EXERCISE: The data below holds the lines to copy: everything from the line containing "s.compactLost u true" to the line containing "updWhere (l.filter fun", both ends included, set down exactly.

RECORDS FOR THIS EXERCISE:
-- ==== Sys2Proof/Machine/Fabric.lean ====
section
/-! DEFINITION. Messages, remote arrivals and remote signals on their way: delivery and acknowledgement (10 R264, R271, R272;
14 R352), and the receiving side of Ultra Ethernet (20 R393; 13 R333). -/

namespace Sys2Proof.Machine

open Sys2Proof

/-! Messages (10 R271, R272). -/

/-- A send leaves: through the fabric, by the transport, or nowhere. -/
def State.sendMessage (s : State) (dev : Nat) (handle : Word) (reg : Nat) (words : List Word) (blk : Bool) (d : Reg)
    (trapm : Bool) (clk : Clock) : State :=
  let (id, s1) := s.newId
  let x := s.me
  let src := clusEndpoint (clusOf x.tile)
  let mid := s.freeMid src id
  let m : Send := { id := id, task := s.cur, dom := x.dom, dev := dev, handle := handle, reg := reg, words := words
                    blk := blk, clk := clk, src := src, mid := mid, got := [], status := none }
  let s2 := s1.updTask s.cur fun t => { t with sends := t.sends ++ [(id, d, trapm)] }
  let tl := s2.tile x.tile
  let s3 := s2.setTile x.tile { tl with msgout := tl.msgout + 1 }
  let clus := clusOf x.tile
  if dev = s.devnum.toNat then
    let to' := match s3.task? (handleFrame handle) with
      | some t => clusOf t.tile
      | none => clus
    ({ s3 with sends := s3.sends ++ [m] } : State).inject src (clusEndpoint to') 3 mid id 9 (payloads words)
  else if s3.uetReach dev then
    ({ s3 with sends := s3.sends ++ [m] } : State).sendPacket dev (.message x.dom handle reg words blk) s.cur id clk (clusOf x.tile)
  else ({ s3 with sends := s3.sends ++ [{ m with status := some 2 }] } : State).dropSend clus

/-- MESSAGE_DELIVERY (10 R271, R272): the whole send has arrived, and every earlier send of its task to its handle has
been answered. -/
def State.messageDelivery (s : State) (id : Nat) : State :=
  match s.sends.find? fun m => m.id == id with
  | none => s
  | some m =>
    let earlier := (s.sends.takeWhile fun x => x.id != id).any fun x =>
      x.task == m.task && x.handle == m.handle && x.dev == m.dev && x.status.isNone
    if m.dev != s.devnum.toNat || m.status.isSome || earlier || m.got.length < flitsOf m.words.length then s
    else
      let (st, s1) := s.receive m.handle (some m.dom) m.reg m.words m.blk m.clk
      ({ s1 with sends := updWhere s1.sends (fun x => x.id == id) fun x => { x with status := some st } } : State).freeSlot m

/-- A status is written to a register of a task (10 R271). -/
def Task.putStatus (t : Task) (r : Reg) (v : Word) : Task :=
  match r with
  | .s n => if n = 0 then t else { t with s := t.s.set n.toNat v }
  | .m n => t.writeM n.toNat v
  | .q n => { t with q := t.q.set n.toNat (t.q[n.toNat] ++ [v]) }
  | _ => t

/-- MESSAGE_ACK (10 R271, 18 R371): the answer comes back, to the task's registers or to its frame; a full q register
makes it wait (01 R22). -/
def State.messageAck (s : State) (id : Nat) : State :=
  match s.sends.find? fun m => m.id == id with
  | none => s
  | some m =>
    let full := match ((s.task m.task).sends.find? fun x => x.1 == id) with
      | some (_, .q n, trapm) => !(trapm && m.status != some 0) && decide (qDepth n ≤ ((s.viewTask m.task).qlist n).length)
      | _ => false
    match m.status with
    | none => s
    | some st =>
      if full then s else
      let s1 : State := { s with sends := s.sends.filter fun x => x.id != id }
      match ((s1.task m.task).sends.find? fun x => x.1 == id) with
      | none => s1
      | some (_, d, trapm) =>
        let s2 := s1.updTask m.task fun t =>
          { t with
            sends := t.sends.filter fun x => x.1 != id
            pend := if trapm && st != 0 then
                t.pend ++ [{ code := cMessage, detail := st, addr := 0, w := false, info := 0x9C0, ref := id }]
              else t.pend }
        let s3 := if trapm && st != 0 then s2
          else s2.editTask m.task fun t =>
            ({ t with dead := if st = 2 then (t.dead + 1) % 2 ^ 32 else t.dead } : Task).putStatus d (BitVec.ofNat 64 st)
        s3.wake m.task 6 0

/-! Remote arrivals and signals (10 R264, 14 R352). -/

/-- A remote arrival or signal leaves for the cone of a target word. -/
def State.sendArrival (s : State) (tw : Word) (signal : Bool) (clk : Clock) : State :=
  let x := s.me
  let clus := clusOf x.tile
  if twDev tw = s.devnum.toNat then
    if !s.isPresent (twClus tw) then s.dropSend clus
    else
      let (id, s1) := s.newId
      let src := clusEndpoint clus
      ({ s1 with rarrs := s1.rarrs ++ [{ mid := id, task := s.cur, dom := x.dom, clus := twClus tw, cid := twCid tw
                                         signal := signal, clk := clk, at' := none }] } : State).inject src
        (clusEndpoint (twClus tw)) 4 (s.freeMid src id) id 9 [tw.setWidth 512]
  else if s.uetReach (twDev tw) then
    s.sendPacket (twDev tw)
      (if signal then .signal x.dom (twClus tw) (twCid tw) else .arrival x.dom (twClus tw) (twCid tw)) s.cur 0 clk clus
  else s.dropSend clus

/-- Two arrivals or signals go to the same cone. -/
def RArr.sameCone (a b : RArr) : Bool := a.clus == b.clus && a.cid == b.cid

/-- Whether an arrival may be counted: it has reached its cone, and so have those of its task to that cone before it, and they
have been counted (14 R352). -/
def State.arrivalReady (s : State) (r : RArr) : Bool :=
  r.at'.isSome && !(s.rarrs.takeWhile fun x => x.mid != r.mid).any fun x => x.task == r.task && x.sameCone r

/-- The `idx`-th arrival, or signal, in flight has reached its cone and is counted: those of one task to one cone in its
program order, those of different tasks in their order of arrival (14 R352). -/
def State.arrivalDone (s : State) (idx : Nat) (signal : Bool) : State :=
  match (s.rarrs.filter fun r => r.signal == signal)[idx]? with
  | none => s
  | some r =>
    let first := s.rarrs.all fun x => !(x.sameCone r && s.arrivalReady x) || decide (r.at'.getD 0 ≤ x.at'.getD 0)
    if !s.arrivalReady r || !first then s
    else
      let s1 : State := { s with rarrs := s.rarrs.filter fun x => x.mid != r.mid }
      if signal then s1.remoteSignal r.clus r.cid r.dom r.clk else s1.remoteArrive r.clus r.cid r.dom false r.clk

/-- PENDING_BYTE_DECREMENT (10 R255, R263): the `idx`-th decrement in flight reaches its cone. -/
def State.pendingBytes (s : State) (idx : Nat) : State :=
  match s.pbdecs[idx]? with
  | none => s
  | some p => ({ s with pbdecs := s.pbdecs.eraseIdx idx } : State).remoteBytes p.clus p.cid p.bytes p.dom p.clk

/-! Ultra Ethernet (20 R393). -/

/-- The status of what was sent to an absent cluster (10 R248). -/
def stAbsent : Nat := 0xFE

/-- The elements of a CPYR from another device are performed at cluster `clus` (10 R255), in memory of this device or a range
that the cluster pins: the cause of the first that fails, or
0, with how many were performed. `none`: one must wait, and the packet is not taken yet. -/
def State.cpyrReceive (s : State) (who : Who) (clus : Nat) : List WireElem → Answer → Option (Answer × State)
  | [], a => some (a, s)
  | e :: r, a =>
    let acc := if 8 ≤ e.w then elemAcc e.bit e.w true e.acc.isSome else subAcc e.bit true
    match s.check who { acc with pcie := false } with
    | .trap t => some ({ a with status := t.cause, pw := t.pw }, s)
    | .ok pa _ =>
      let own := (linesOf pa acc.n).all fun l => match (s.dirEnt l).st with
        | .p 0 c => c == clus
        | _ => true
      if !own then some ({ a with status := cPinned }, s)
      else
        match s.writeElem who e.bit e.w e.code e.acc none with
        | .ok (f, s1) => s1.cpyrReceive who clus r { a with count := a.count + 1, flags := a.flags ||| f }
        | .error (.trap t) => some ({ a with status := t.cause, pw := t.pw }, s)
        | .error _ => none
    | _ => none

/-- The data of a CPYR packet is performed, and its decrement goes to the cone that it names (10 R255). -/
def State.cpyrPacket (s : State) (dom clus party : Nat) (elems : List WireElem) (cone : Option Word) (first total : Nat)
    (clk : Clock) : Option (Answer × State) :=
  let who : Who := { dom := dom, tile := 8 * clus, party := party, clk := Clock.join clk (pubClock party 1), member := none }
  (s.cpyrReceive who clus elems { status := 0 }).map fun p =>
    let w := ((elems.head?).map (·.w)).getD 8
    let bytes := bytesUpTo (first + p.1.count) total w - bytesUpTo first total w
    match cone with
    | some recv => (p.1, if bytes = 0 then p.2 else p.2.sendBytes clus dom recv bytes party)
    | none => p

/-- Plan data for a compact (13 R328): it waits until the compact has been signed, and while it is in a boundary; that of an
aborted one, or of one that has ended, is discarded (13 R337). -/
def State.planPacket (s : State) (id clus : Nat) (va : Word) (bytes : List Byte) (acc : Bool) : Option State :=
  s.whenIn id (fun c => c.signed && c.st != .boundary) fun c => s.planArrive c clus va bytes acc

/-- A control packet of a compact has arrived (13 R333). -/
def State.controlPacket (s : State) (p : Packet) : State := ({ s with inbox := s.inbox ++ [p] } : State).takeInbox

/-- What a received packet does. `none`: it cannot be taken yet. -/
def State.performPacket (s : State) (p : Packet) : Option (Answer × State) :=
  let at' : Nat → State → Option (Answer × State) := fun clus st =>
    some (if s.isPresent clus then ({ status := 0 }, st) else ({ status := stAbsent }, s))
  match p.body with
  | .message dom h mr words blk =>
    let (st, s1) := s.receive h (some dom) mr words blk p.clk
    some ({ status := st }, s1)
  | .arrival dom clus cid => at' clus (s.remoteArrive clus cid dom false p.clk)
  | .signal dom clus cid => at' clus (s.remoteSignal clus cid dom p.clk)
  | .decrement dom clus cid bytes =>
    at' clus { s with pbdecs := s.pbdecs ++ [{ clus := clus, cid := cid, bytes := bytes, dom := dom, clk := p.clk }] }
  | .cpyrData dom clus party elems cone first total =>
    if s.isPresent clus then s.cpyrPacket dom clus party elems cone first total p.clk else some ({ status := stAbsent }, s)
  | .planData num clus va bytes acc => (s.planPacket num clus va bytes acc).map fun st => ({ status := 0 }, st)
  | _ => some ({ status := 0 }, s.controlPacket p)

/-- UET_PACKET_RECEIVE: a packet takes effect once, after the one before it in its flow; a repeated one is only
acknowledged. -/
def State.packetReceive (s : State) (p : Packet) : State :=
  match s.uetSeen.find? fun a => a.dev == p.dev && a.num == p.num with
  | some a => s.emit (.uetAck a)
  | none =>
    if !(p.after.all fun n => s.uetSeen.any fun a => a.dev == p.dev && a.num == n) then s
    else
      match s.performPacket p with
      | none => s
      | some (r, s1) =>
        let a : UetAns := { dev := p.dev, num := p.num, answer := r }
        ({ s1 with uetSeen := a :: s1.uetSeen } : State).emit (.uetAck a)

/-- What an acknowledgement ends. -/
def State.packetAcked (s : State) (u : UePkt) (r : Answer) : State :=
  let lost := fun (st : State) clus => if r.status = stAbsent then st.dropSend clus else st
  match u.pkt.body with
  | .message .. => { s with sends := updWhere s.sends (fun m => m.id == u.ref) fun m =>
      if m.status.isNone then { m with status := some r.status } else m }
  | .cpyrData _ _ _ es _ _ _ =>
    match s.cluss.find? fun c => c.2.copies.any fun x => x.id == u.ref with
    | none => s
    | some (k, _) =>
      (lost s k).copyAcked k u es (if r.status = stAbsent then 0 else r.status)
        (if r.status = stAbsent then es.length else r.count) r.flags r.pw
  | .planData .. => s.updCompactId u.ref fun k => { k with unacked := k.unacked - 1 }
  | .decrement .. => lost s u.clus
  | .arrival .. => lost s u.clus
  | .signal .. => lost s u.clus
  | _ => s

/-- UET_ACK_RECEIVE. -/
def State.ackReceive (s : State) (num : Nat) (r : Answer) : State :=
  match s.uetOut.find? fun u => u.pkt.num == num with
  | none => s
  | some u =>
    ({ s with uetOut := s.uetOut.filter fun x => x.pkt.num != num } : State).packetAcked u r

/-- The transport gives up on a packet of a compact: it aborts (13 R336), or its abort goes on without that device. -/
def State.compactLost (s : State) (u : UePkt) (abort : Bool) : State :=
  match s.compactId? u.ref with
  | none => s
  | some c =>
    if c.st != .aborting then s.abortCompact c.num 0xF002 noTile (withFatal 0)
    else if abort then s.abortWithout c.num u.pkt.dev
    else s

/-- The transport gives up on a packet. -/
def State.giveUp (s : State) (u : UePkt) : State :=
  match u.pkt.body with
  | .message .. => (s.packetAcked u { status := 2 }).dropSend u.clus
  | .arrival .. => s.dropSend u.clus
  | .signal .. => s.dropSend u.clus
  | .decrement .. => s.dropSend u.clus
  | .cpyrData .. => s.packetAcked u { status := 0xFF }
  | .abortTok .. | .abortStep .. | .abortGo .. | .aborted .. => s.compactLost u true
  | .sign _ _ _ m => s.compactLost u (m.kind matches .abort ..)
  | _ => s.compactLost u false

/-- A packet on which the transport has given up leaves its flow: the next one follows the one before it. -/
def relink (u : UePkt) (l : List UePkt) : List UePkt :=
  updWhere (l.filter fun x => x.pkt.num != u.pkt.num) (fun x => x.pkt.after == some u.pkt.num) fun x =>
    { x with pkt := { x.pkt with after := u.pkt.after } }

/-- UET_RETRANSMIT: RTO ck have passed without the acknowledgement. -/
def State.retransmit (s : State) (num : Nat) : State :=
  match s.uetOut.find? fun u => u.pkt.num == num with
  | none => s
  | some u =>
    if (s.cycle - u.sentAt).toNat < Word.bits s.uetrto 31 0 then s
    else if u.tries < Word.bits s.uetretry 3 0 then
      let port := s.sprayPort u.pkt.dev (num + u.tries + 1)
      let s1 : State := { s with uetOut := updWhere s.uetOut (fun x => x.pkt.num == num) fun x =>
          { x with tries := x.tries + 1, sentAt := s.cycle, port := port } }
      if s.uetReach u.pkt.dev then s1.emit (.uetPacket port u.pkt) else s1
    else ({ s with uetOut := relink u s.uetOut } : State).giveUp u

end Sys2Proof.Machine
end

OUTPUT OF THE EXERCISE:
  | .abortTok .. | .abortStep .. | .abortGo .. | .aborted .. => s.compactLost u true
  | .sign _ _ _ m => s.compactLost u (m.kind matches .abort ..)
  | _ => s.compactLost u false

/-- A packet on which the transport has given up leaves its flow: the next one follows the one before it. -/
def relink (u : UePkt) (l : List UePkt) : List UePkt :=
  updWhere (l.filter fun x => x.pkt.num != u.pkt.num) (fun x => x.pkt.after == some u.pkt.num) fun x =>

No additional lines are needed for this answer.